- **EXERCISE OBJECTIVE**
If a line includes "match", copy it out of the entries.

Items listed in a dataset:

Content starts

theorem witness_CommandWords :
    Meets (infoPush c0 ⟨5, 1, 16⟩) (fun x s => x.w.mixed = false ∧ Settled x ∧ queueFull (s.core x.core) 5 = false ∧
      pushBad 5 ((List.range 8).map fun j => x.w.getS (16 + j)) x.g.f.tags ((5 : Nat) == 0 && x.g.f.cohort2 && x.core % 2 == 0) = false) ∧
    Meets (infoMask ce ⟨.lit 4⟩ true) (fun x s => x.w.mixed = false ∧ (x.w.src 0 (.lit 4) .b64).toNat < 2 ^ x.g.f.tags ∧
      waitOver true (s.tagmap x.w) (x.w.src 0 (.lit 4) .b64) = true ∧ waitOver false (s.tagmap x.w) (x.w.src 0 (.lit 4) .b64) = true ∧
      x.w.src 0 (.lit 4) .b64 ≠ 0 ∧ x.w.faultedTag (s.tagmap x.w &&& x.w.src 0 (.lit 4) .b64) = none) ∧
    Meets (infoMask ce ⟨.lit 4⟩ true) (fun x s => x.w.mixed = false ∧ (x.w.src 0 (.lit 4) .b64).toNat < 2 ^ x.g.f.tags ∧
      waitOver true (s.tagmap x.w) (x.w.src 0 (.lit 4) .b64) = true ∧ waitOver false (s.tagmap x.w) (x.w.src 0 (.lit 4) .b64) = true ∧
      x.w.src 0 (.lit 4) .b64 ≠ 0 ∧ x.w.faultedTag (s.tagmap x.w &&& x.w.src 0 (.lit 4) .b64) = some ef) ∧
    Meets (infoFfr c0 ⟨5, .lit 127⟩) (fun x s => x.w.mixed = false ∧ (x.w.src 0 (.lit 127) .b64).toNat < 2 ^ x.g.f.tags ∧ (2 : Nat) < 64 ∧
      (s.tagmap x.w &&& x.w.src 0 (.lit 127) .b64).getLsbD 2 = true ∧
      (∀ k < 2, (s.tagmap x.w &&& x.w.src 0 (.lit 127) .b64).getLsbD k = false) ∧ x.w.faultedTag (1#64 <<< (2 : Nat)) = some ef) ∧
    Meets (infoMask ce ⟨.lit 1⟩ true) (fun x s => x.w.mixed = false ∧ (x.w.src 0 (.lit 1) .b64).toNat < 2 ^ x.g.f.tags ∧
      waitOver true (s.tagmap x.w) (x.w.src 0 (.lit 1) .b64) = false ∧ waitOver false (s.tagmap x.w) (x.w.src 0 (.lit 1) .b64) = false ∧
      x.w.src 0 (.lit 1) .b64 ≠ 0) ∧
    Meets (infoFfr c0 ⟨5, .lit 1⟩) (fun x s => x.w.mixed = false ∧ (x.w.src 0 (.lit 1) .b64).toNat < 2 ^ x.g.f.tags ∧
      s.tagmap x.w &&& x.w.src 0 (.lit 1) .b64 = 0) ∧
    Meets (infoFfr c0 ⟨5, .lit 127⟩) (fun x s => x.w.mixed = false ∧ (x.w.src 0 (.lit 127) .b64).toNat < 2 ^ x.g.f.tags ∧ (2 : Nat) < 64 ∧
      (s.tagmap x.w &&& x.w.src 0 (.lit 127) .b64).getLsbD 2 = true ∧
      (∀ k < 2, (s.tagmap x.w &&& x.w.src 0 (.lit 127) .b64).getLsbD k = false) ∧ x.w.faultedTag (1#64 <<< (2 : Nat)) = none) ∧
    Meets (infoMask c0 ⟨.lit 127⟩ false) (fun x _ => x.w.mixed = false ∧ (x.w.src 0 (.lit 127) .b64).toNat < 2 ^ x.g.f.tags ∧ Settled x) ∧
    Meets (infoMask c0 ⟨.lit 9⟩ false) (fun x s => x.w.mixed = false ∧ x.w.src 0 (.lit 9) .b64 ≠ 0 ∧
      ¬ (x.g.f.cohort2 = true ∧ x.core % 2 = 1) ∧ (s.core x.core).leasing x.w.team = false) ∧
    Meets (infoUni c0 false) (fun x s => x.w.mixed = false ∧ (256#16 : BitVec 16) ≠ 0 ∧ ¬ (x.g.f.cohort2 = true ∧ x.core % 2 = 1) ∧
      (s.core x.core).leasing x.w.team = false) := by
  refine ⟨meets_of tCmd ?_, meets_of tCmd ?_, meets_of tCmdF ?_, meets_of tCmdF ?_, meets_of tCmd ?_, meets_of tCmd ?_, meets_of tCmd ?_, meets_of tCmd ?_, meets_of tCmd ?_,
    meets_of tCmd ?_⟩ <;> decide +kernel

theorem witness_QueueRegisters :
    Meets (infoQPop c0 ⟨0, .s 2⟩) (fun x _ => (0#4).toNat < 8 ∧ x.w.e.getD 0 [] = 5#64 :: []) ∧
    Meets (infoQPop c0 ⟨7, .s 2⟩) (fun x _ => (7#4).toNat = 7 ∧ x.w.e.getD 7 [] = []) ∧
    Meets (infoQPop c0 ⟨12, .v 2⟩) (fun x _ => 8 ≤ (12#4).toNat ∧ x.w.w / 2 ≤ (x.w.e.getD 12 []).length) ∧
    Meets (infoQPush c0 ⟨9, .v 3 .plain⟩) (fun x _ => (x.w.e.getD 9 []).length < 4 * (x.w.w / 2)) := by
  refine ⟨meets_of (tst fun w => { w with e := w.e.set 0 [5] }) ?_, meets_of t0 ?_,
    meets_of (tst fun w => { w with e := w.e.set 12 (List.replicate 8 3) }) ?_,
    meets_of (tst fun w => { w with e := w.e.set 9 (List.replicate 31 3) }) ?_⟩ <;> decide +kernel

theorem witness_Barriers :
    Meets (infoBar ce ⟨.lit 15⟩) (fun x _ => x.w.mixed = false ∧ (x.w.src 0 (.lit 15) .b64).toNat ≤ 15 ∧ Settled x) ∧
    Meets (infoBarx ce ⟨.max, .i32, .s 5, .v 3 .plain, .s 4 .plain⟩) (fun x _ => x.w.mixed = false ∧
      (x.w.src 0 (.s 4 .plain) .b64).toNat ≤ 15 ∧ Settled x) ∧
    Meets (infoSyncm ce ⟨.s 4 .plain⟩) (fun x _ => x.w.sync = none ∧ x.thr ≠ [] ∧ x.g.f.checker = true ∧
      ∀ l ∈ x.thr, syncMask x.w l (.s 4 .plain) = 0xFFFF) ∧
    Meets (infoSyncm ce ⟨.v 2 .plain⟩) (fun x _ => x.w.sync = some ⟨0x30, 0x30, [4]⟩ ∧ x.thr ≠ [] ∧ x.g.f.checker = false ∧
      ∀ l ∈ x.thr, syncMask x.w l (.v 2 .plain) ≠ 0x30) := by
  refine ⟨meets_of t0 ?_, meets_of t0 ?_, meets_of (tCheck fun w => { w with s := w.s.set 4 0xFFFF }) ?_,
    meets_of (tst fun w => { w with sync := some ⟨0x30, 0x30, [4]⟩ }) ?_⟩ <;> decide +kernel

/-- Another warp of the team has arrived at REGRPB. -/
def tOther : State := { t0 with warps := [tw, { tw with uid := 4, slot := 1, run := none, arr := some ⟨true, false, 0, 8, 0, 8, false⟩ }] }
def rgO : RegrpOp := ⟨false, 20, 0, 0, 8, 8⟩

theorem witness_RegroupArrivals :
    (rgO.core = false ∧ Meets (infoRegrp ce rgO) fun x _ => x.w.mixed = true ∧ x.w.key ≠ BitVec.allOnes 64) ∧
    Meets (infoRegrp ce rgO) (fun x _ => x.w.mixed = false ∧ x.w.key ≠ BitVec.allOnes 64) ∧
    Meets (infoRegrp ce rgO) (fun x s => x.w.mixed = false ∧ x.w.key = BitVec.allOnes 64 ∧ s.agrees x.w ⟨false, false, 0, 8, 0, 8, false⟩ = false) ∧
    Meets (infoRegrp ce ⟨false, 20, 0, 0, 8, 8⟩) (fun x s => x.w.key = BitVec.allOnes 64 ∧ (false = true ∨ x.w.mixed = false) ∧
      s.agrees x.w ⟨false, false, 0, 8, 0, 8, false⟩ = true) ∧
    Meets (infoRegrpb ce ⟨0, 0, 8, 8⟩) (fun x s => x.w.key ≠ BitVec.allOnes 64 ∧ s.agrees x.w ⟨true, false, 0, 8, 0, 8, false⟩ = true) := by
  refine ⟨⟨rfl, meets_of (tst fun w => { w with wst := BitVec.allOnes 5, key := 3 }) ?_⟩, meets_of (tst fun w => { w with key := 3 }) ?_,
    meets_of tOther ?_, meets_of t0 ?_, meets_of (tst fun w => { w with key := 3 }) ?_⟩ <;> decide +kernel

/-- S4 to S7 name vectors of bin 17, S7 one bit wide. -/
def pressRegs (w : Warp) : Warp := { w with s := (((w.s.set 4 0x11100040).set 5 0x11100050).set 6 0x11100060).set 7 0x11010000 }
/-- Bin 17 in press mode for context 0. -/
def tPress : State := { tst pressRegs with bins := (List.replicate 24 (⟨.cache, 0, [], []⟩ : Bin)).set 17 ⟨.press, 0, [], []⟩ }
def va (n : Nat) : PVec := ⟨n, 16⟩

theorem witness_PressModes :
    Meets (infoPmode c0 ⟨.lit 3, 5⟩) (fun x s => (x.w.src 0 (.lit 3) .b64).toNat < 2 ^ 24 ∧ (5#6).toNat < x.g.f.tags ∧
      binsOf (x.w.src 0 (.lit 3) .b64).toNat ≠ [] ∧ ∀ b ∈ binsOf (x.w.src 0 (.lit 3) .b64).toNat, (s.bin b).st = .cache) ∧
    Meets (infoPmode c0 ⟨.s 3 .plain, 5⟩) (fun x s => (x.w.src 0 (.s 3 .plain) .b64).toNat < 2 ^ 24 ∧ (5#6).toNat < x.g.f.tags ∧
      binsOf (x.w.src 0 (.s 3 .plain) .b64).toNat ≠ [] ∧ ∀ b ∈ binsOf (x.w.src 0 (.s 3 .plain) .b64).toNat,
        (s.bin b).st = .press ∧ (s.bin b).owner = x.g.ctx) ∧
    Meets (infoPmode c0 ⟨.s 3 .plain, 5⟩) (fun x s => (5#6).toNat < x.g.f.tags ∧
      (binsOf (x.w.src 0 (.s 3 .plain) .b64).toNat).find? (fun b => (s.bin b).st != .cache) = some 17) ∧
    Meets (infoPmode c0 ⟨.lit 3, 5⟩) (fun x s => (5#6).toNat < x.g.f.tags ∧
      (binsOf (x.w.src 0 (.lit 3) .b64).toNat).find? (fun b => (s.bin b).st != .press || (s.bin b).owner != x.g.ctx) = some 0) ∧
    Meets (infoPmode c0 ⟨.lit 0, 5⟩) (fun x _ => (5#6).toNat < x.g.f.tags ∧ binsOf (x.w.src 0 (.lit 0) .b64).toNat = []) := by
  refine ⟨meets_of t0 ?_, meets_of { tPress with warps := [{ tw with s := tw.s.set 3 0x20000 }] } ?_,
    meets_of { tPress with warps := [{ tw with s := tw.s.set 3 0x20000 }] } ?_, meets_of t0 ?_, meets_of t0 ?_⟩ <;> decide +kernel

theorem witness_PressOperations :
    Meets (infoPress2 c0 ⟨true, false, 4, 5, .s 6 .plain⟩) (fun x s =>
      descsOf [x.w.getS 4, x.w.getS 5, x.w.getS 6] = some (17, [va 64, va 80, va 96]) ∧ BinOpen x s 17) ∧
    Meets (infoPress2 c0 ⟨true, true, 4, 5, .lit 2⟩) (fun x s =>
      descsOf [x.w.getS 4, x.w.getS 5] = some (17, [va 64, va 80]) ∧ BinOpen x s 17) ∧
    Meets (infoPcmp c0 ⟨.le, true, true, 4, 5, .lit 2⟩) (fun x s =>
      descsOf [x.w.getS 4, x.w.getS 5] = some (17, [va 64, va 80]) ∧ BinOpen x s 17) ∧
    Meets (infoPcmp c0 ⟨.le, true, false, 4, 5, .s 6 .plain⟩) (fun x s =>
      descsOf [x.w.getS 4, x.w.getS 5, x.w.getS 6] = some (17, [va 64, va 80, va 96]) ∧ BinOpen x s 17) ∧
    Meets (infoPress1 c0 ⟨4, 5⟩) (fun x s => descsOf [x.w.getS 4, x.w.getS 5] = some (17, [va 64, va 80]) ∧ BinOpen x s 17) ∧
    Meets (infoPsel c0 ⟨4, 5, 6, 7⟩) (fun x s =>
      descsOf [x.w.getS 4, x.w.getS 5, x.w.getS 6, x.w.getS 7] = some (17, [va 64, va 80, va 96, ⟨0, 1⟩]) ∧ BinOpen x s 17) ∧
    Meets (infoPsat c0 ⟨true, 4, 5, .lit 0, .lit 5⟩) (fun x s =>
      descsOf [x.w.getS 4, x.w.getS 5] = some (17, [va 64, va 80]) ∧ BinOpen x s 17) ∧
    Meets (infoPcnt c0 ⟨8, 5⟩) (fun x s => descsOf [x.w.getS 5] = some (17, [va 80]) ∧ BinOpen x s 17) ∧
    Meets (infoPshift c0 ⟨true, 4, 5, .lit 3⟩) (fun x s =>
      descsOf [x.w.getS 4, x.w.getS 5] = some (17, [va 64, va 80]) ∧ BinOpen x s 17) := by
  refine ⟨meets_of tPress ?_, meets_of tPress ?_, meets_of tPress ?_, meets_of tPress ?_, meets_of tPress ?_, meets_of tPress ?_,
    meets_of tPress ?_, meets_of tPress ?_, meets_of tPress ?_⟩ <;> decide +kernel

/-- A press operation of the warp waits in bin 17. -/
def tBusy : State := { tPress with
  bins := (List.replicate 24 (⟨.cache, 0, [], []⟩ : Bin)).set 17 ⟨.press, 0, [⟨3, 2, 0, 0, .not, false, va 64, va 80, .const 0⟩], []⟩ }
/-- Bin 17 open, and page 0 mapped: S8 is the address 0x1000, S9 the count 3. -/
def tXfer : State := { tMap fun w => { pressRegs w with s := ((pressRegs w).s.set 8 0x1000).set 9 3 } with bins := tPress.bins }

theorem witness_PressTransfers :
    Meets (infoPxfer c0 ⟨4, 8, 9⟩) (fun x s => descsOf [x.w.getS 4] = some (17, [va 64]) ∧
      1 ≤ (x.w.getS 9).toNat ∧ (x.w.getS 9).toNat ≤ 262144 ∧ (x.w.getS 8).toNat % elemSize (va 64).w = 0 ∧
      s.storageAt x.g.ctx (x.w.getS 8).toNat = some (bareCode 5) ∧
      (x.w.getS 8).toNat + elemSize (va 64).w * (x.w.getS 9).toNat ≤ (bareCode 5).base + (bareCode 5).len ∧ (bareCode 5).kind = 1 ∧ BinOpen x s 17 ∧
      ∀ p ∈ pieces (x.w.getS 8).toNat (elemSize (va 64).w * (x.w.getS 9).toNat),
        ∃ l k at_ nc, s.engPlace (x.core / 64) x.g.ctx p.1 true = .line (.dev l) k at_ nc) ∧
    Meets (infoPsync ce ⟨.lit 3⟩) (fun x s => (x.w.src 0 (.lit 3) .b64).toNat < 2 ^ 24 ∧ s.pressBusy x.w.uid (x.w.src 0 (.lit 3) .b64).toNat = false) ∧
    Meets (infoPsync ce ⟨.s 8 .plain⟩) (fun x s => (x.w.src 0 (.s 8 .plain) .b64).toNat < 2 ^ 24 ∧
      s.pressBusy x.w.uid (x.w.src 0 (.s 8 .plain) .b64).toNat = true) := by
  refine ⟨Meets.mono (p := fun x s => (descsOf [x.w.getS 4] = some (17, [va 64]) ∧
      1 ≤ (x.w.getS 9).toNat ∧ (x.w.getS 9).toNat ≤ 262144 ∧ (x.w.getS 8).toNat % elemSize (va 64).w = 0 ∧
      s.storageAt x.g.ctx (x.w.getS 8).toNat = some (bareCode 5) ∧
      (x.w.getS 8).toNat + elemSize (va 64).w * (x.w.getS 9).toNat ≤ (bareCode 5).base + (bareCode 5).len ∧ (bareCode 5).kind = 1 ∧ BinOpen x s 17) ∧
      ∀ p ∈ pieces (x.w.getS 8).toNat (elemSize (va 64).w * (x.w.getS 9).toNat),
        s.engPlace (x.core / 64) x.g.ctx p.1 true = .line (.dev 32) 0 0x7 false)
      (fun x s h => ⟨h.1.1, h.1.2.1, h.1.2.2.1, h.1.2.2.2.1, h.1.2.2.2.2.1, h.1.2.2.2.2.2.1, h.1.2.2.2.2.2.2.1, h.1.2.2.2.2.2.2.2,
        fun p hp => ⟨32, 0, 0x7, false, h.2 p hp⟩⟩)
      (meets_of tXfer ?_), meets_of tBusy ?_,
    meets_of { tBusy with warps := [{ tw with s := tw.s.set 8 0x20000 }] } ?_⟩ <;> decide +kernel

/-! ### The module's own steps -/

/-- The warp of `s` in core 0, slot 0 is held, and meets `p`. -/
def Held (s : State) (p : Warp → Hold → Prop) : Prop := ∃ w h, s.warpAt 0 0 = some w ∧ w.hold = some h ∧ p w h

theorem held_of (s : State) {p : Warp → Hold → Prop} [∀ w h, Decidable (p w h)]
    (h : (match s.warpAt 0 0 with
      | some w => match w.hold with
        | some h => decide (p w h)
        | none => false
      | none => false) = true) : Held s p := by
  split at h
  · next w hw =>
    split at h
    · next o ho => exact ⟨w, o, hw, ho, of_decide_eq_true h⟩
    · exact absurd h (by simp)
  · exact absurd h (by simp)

Content ends

- **WRITTEN ANSWER**
    (h : (match s.warpAt 0 0 with
      | some w => match w.hold with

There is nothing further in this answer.